La Ley has also replaced broken lighting, built a baseball diamond for children 7 to 13 and retrofitted the complex so it can transmit games in high definition.

Finally, Mr. Ruiz said, "we’re in the works of starting to build an [outdoor] Olympic-sized swimming pool and we’re also looking into building a water park."

At the outset of negotiations, Mr. Ruiz, an attorney, said he planned to redo much of complex and add up to 20 indoor basketball courts, all to breathe life into the city and pump $60 million to $80 million into its economy.

In return, he would pay the complex’s upkeep costs, now $300,000 a year, and have the option to buy the whole ballgame for $16 million.

The complex’s official opening under La Ley is to be June 17, when baseball teams for youths 8 to 18 from across the US as well as Japan, Taiwan, Puerto Rico, Nicaragua, Venezuela, Colombia, Panama and even Cuba will jet to Miami to compete until Aug. 12.
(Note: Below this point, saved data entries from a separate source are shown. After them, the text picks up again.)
/-- One issue by the executor whose turn it is; with none the panel idles. -/
def State.issueTurn (s : State) : State :=
  match s.issuerTurn with
  | none => s
  | some k =>
    let ck := k / 8
    let s1 := { s with last := k }
    if 4 ≤ k % 8 then nextOf s1 (runExec (.seq ck (k % 8 = 5)) { s1 with cur := some (.seq ck (k % 8 = 5)) })
    else
      match s.oldest ck (k % 8) with
      | none => s1
      | some id => s1.issueBy ck (k % 8) id

/-- A `spawn` that comes next, which is judged before a waiting gang takes its place (R123). -/
def State.spawnTurn (s : State) : Option State :=
  let next := s.crews.filter (fun e => s.mayIssue e.2 && !e.2.clauseWaits && s.oldest e.2.core e.2.quarter == some e.1
    && (match s.fetch (.crew e.1) with
      | .ok (.spawn _) => true
      | _ => false))
  next.head?.map (fun e => s.issueBy e.2.core e.2.quarter e.1)

/-! ### The relayout engines (R300) -/

/-- The step of a relayout engine that has let `n` issues pass (assumption 1). -/
def State.convDue (s : State) (n : Nat) : Option State :=
  s.firstOf ((s.isls.filter (fun e => decide (n ≤ e.2.convAge))).filterMap (fun e =>
    e.2.convNow.map (fun v => Instr.tileConversion e.1 v.id)))

/-- An issue lets the engines that have work grow older. -/
def State.ageConvs (s : State) : State :=
  { s with isls := peach s.isls (fun _ x => if x.convNow.isSome then { x with convAge := x.convAge + 1 } else x) }

/-- An engine's step after each 32 issues, or where nothing issues (assumption 1); else an issue. -/
def State.issueOrConvert (s : State) : State :=
  match s.convDue 32 with
  | some t => t
  | none =>
    let t := s.issueTurn
    if t = s then (s.convDue 0).getD s else t.ageConvs

/-! ### Going on -/

/-- One step of a panel on which nothing is asked for: the boot, else what is due first, else a placement, a swap or an
issue. -/
def State.proceed (s0 : State) : State :=
  if s0.boot.step = 0 ∧ s0.boot.fstep = 0 then nextOf s0 (exec .panelReset s0)
  else
    let s := s0.retest
    match s.firstOf s.dueEvents with
    | some t => t
    | none =>
      if !s.waiting.isEmpty && s.takeCommand ≠ s then s.takeCommand
      else
        match s.placeTurn with
        | some t => (s.spawnTurn.map (fun u => s.swapTurn.getD u)).getD t
        | none =>
          match s.swapTurn with
          | some t => t
          | none => s.issueOrConvert

/-- A word of a crew or a sequencer, as against an event. -/
def Instr.isWord (i : Instr) : Bool := match i with
  | .clauseHeader _ => true
  | _ => i.word?.isSome

/-- A swap or an issue while all that may be due takes longer: no packet arrives, no operation completes (R340, R345, R358). -/
def State.wordStep (s0 : State) : State :=
  let s := s0.retest
  s.swapTurn.getD s.issueOrConvert

/-- An entry of the script: an event happens; a word stands for the next issue, ahead of whatever else may be due. -/
def State.scripted (s : State) (e : Instr) : Host.Outcome State Fault Refusal :=
  if Instr.isWord e then .next s.wordStep else exec e s.retest

end Sys2Proof.Machine
end

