-- ==== Sys2Proof/Certificates/Slice0/Obligations.lean ====
section
/-! DEFINITION. The statements for the provers, with the terms they are written in. OBLIGATIONS.json lists each with its
rules. A statement about a next state gives it as an equation or names what it holds. -/

namespace Sys2Proof.Stated

open Sys2Proof Sys2Proof.Machine

/-! ### Terms -/

/-- Crew `id`, whose record is `c`, is the executor selected for the step. -/
def Runs (s : State) (id : Nat) (c : Crew) : Prop := s.cur = some (.crew id) ∧ pfind s.crews id = some c

/-- Sequencer `cp` of core `ck` (false: matrix, true: copy) is the executor selected. -/
def SeqRuns (s : State) (ck : Nat) (cp : Bool) : Prop := s.cur = some (.seq ck cp)

/-- The operands of a word are there: no register it names awaits a value (R31), and every one is below R (R120). -/
def Ready (c : Crew) (i : Instr) (f : Form) : Prop := c.preFault i.desc f = none

/-- The machine after a word that changed nothing but its crew, which became `d`. -/
def After (s : State) (id : Nat) (d : Crew) : State := { s with crews := pput s.crews id d, cur := none }

/-- The crew has passed the word (R25, R29): the next word of the same clause follows. -/
def Passed (c d : Crew) (f : Form) : Prop :=
  d.pc = c.pc + BitVec.ofNat 64 f.len.bytes ∧ d.hdr = c.hdr ∧ d.idx = c.idx + 1 ∧ d.left = c.left - 1 ∧ d.wm = 0

/-- The crew in a state. -/
def crewAt (s : State) (id : Nat) : Crew := (pfind s.crews id).getD Crew.fresh

/-- The value a word pushed last, in a lane (R116). -/
def pushed (d : Crew) (l : Nat) : DWord := laneOf (d.hget 0).vals l

/-! ### Per-lane results (R51, R53, R55) -/

/-- An operation on words of any width, at the width of a type: a 32-bit result has zeros above it. -/
def atType (op : (w : Nat) → BitVec w → BitVec w → BitVec w → BitVec w) (ty : Nat) (a b c : DWord) : DWord :=
  if regsOf ty = 2 then op 64 a b c else (op 32 (lowWord a) (lowWord b) (lowWord c)).setWidth 64

/-- A per-lane word `i` whose result in lane `l` is `r l`, of `regs` registers: active lanes take it in the named
destination where nd = 1 and in the history entry; an inactive lane keeps the destination and has zero in the entry. -/
def LaneResult (c d : Crew) (f : Form) (regs : Nat) (r : Nat → DWord) : Prop :=
  (∀ l < 32, pushed d l = if c.isActive l then r l else 0) ∧
  (∀ l < 32, laneOf (d.vget f.dst.toNat) l = if f.nd ∧ c.isActive l then lowWord (r l) else laneOf (c.vget f.dst.toNat) l) ∧
  (regs = 2 → ∀ l < 32, laneOf (d.vget (f.dst.toNat + 1)) l =
    if f.nd ∧ c.isActive l then highWord (r l) else laneOf (c.vget (f.dst.toNat + 1)) l)

/-- The per-lane form of an integer word completes, with its result by `op` at the type's width; `tb` and `tc` are the
types of b and c. -/
def IntLanes (mk : Form → Instr) (tys : Nat → Bool) (tb tc tr : Form → Nat)
    (op : Nat → (w : Nat) → BitVec w → BitVec w → BitVec w → BitVec w) : Prop :=
  ∀ (f : Form) (s : State) (id : Nat) (c : Crew), Runs s id c → Ready c (mk f) f → tys f.ty = true → f.m4 = false → f.m5 = false →
    ∃ d, exec (mk f) s = .next (After s id d) ∧ Passed c d f ∧
      LaneResult c d f (regsOf (tr f)) (fun l =>
        atType (op f.ty) f.ty (c.srcTy f f.ty f.a l) (c.srcTy f (tb f) f.b l) (c.srcTy f (tc f) f.c l))

/-- The uniform form of an integer word completes (R54): the result is computed once, written zero-extended to `k`dst
where nd = 1, and pushed in every lane. -/
def IntUniform (mk : Form → Instr) (tys : Nat → Bool) (tb tc : Form → Nat)
    (op : Nat → (w : Nat) → BitVec w → BitVec w → BitVec w → BitVec w) : Prop :=
  ∀ (f : Form) (s : State) (id : Nat) (c : Crew), Runs s id c → Ready c (mk f) f → tys f.ty = true → f.m4 = false → f.m5 = true →
    ∃ d, exec (mk f) s = .next (After s id d) ∧ Passed c d f ∧
      d.kget f.dst.toNat = (if f.nd then
        atType (op f.ty) f.ty (c.uniTy f f.ty f.a) (c.uniTy f (tb f) f.b) (c.uniTy f (tc f) f.c) else c.kget f.dst.toNat) ∧
      ∀ l < 32, pushed d l = atType (op f.ty) f.ty (c.uniTy f f.ty f.a) (c.uniTy f (tb f) f.b) (c.uniTy f (tc f) f.c)

/-- Both forms. -/
def IntWord (mk : Form → Instr) (tys : Nat → Bool) (tb tc tr : Form → Nat)
    (op : Nat → (w : Nat) → BitVec w → BitVec w → BitVec w → BitVec w) : Prop :=
  IntLanes mk tys tb tc tr op ∧ IntUniform mk tys tb tc op

def sTys (ty : Nat) : Bool := ty == 1 || ty == 3
def isS (ty : Nat) : Bool := ty == 1 || ty == 3

/-- Order of a type: unsigned for u types, two's complement for s types. -/
def lessAt (ty w : Nat) (a b : BitVec w) : Bool := if isS ty then a.slt b else a.ult b

end Sys2Proof.Stated

open Sys2Proof Sys2Proof.Machine Sys2Proof.Stated

/-! ## Integer words -/

/-- R55: `add`, `sub`, `mul` and `mad` without `.sat` give the exact result modulo 2^w. -/
def Sys2Proof.Stated.IntegerSumsAndProducts : Prop :=
  IntWord .add intTys Form.ty Form.ty Form.ty (fun _ _ a b _ => a + b) ∧
  IntWord .sub intTys Form.ty Form.ty Form.ty (fun _ _ a b _ => a - b) ∧
  IntWord .mul intTys Form.ty Form.ty Form.ty (fun _ _ a b _ => a * b) ∧
  IntWord .mad intTys Form.ty Form.ty Form.ty (fun _ _ a b x => a * b + x)

/-- R55: `and`, `or`, `xor` and `not` work bit by bit. -/
def Sys2Proof.Stated.IntegerLogic : Prop :=
  IntWord .and bitTys Form.ty Form.ty Form.ty (fun _ _ a b _ => a &&& b) ∧
  IntWord .or bitTys Form.ty Form.ty Form.ty (fun _ _ a b _ => a ||| b) ∧
  IntWord .xor bitTys Form.ty Form.ty Form.ty (fun _ _ a b _ => a ^^^ b) ∧
  IntWord .not bitTys Form.ty Form.ty Form.ty (fun _ _ a _ _ => ~~~a)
The crack of bats at the complex may elicit a collective sigh of relief from the surrounding area.

The city built the baseball stadium, centerpiece of the complex, in 1991 as spring training home for the Cleveland Indians. About $12 million of the $22 million construction cost was wrested from the City of Miami Beach when courts ruled it had to give Homestead tourist tax collections after Miami Beach reneged on a deal to give a surplus from the county’s 3% resort tax pool to Homestead.

The complex sustained about $6.2 million in damage in 1992 from Hurricane Andrew. After it was rebuilt, the Indians decided not to move in. Since then, the stadium has served a variety of uses, including as a backdrop for reality television and a set in the Oliver Stone movie "Any Given Sunday."

Homestead has since tried to pitch the rebuilt stadium to professional soccer and to professional baseball teams for spring training to no avail.

Mr. Ruiz has said his plan for the center will annually attract 150,000 to 200,000 persons to the southern part of the county.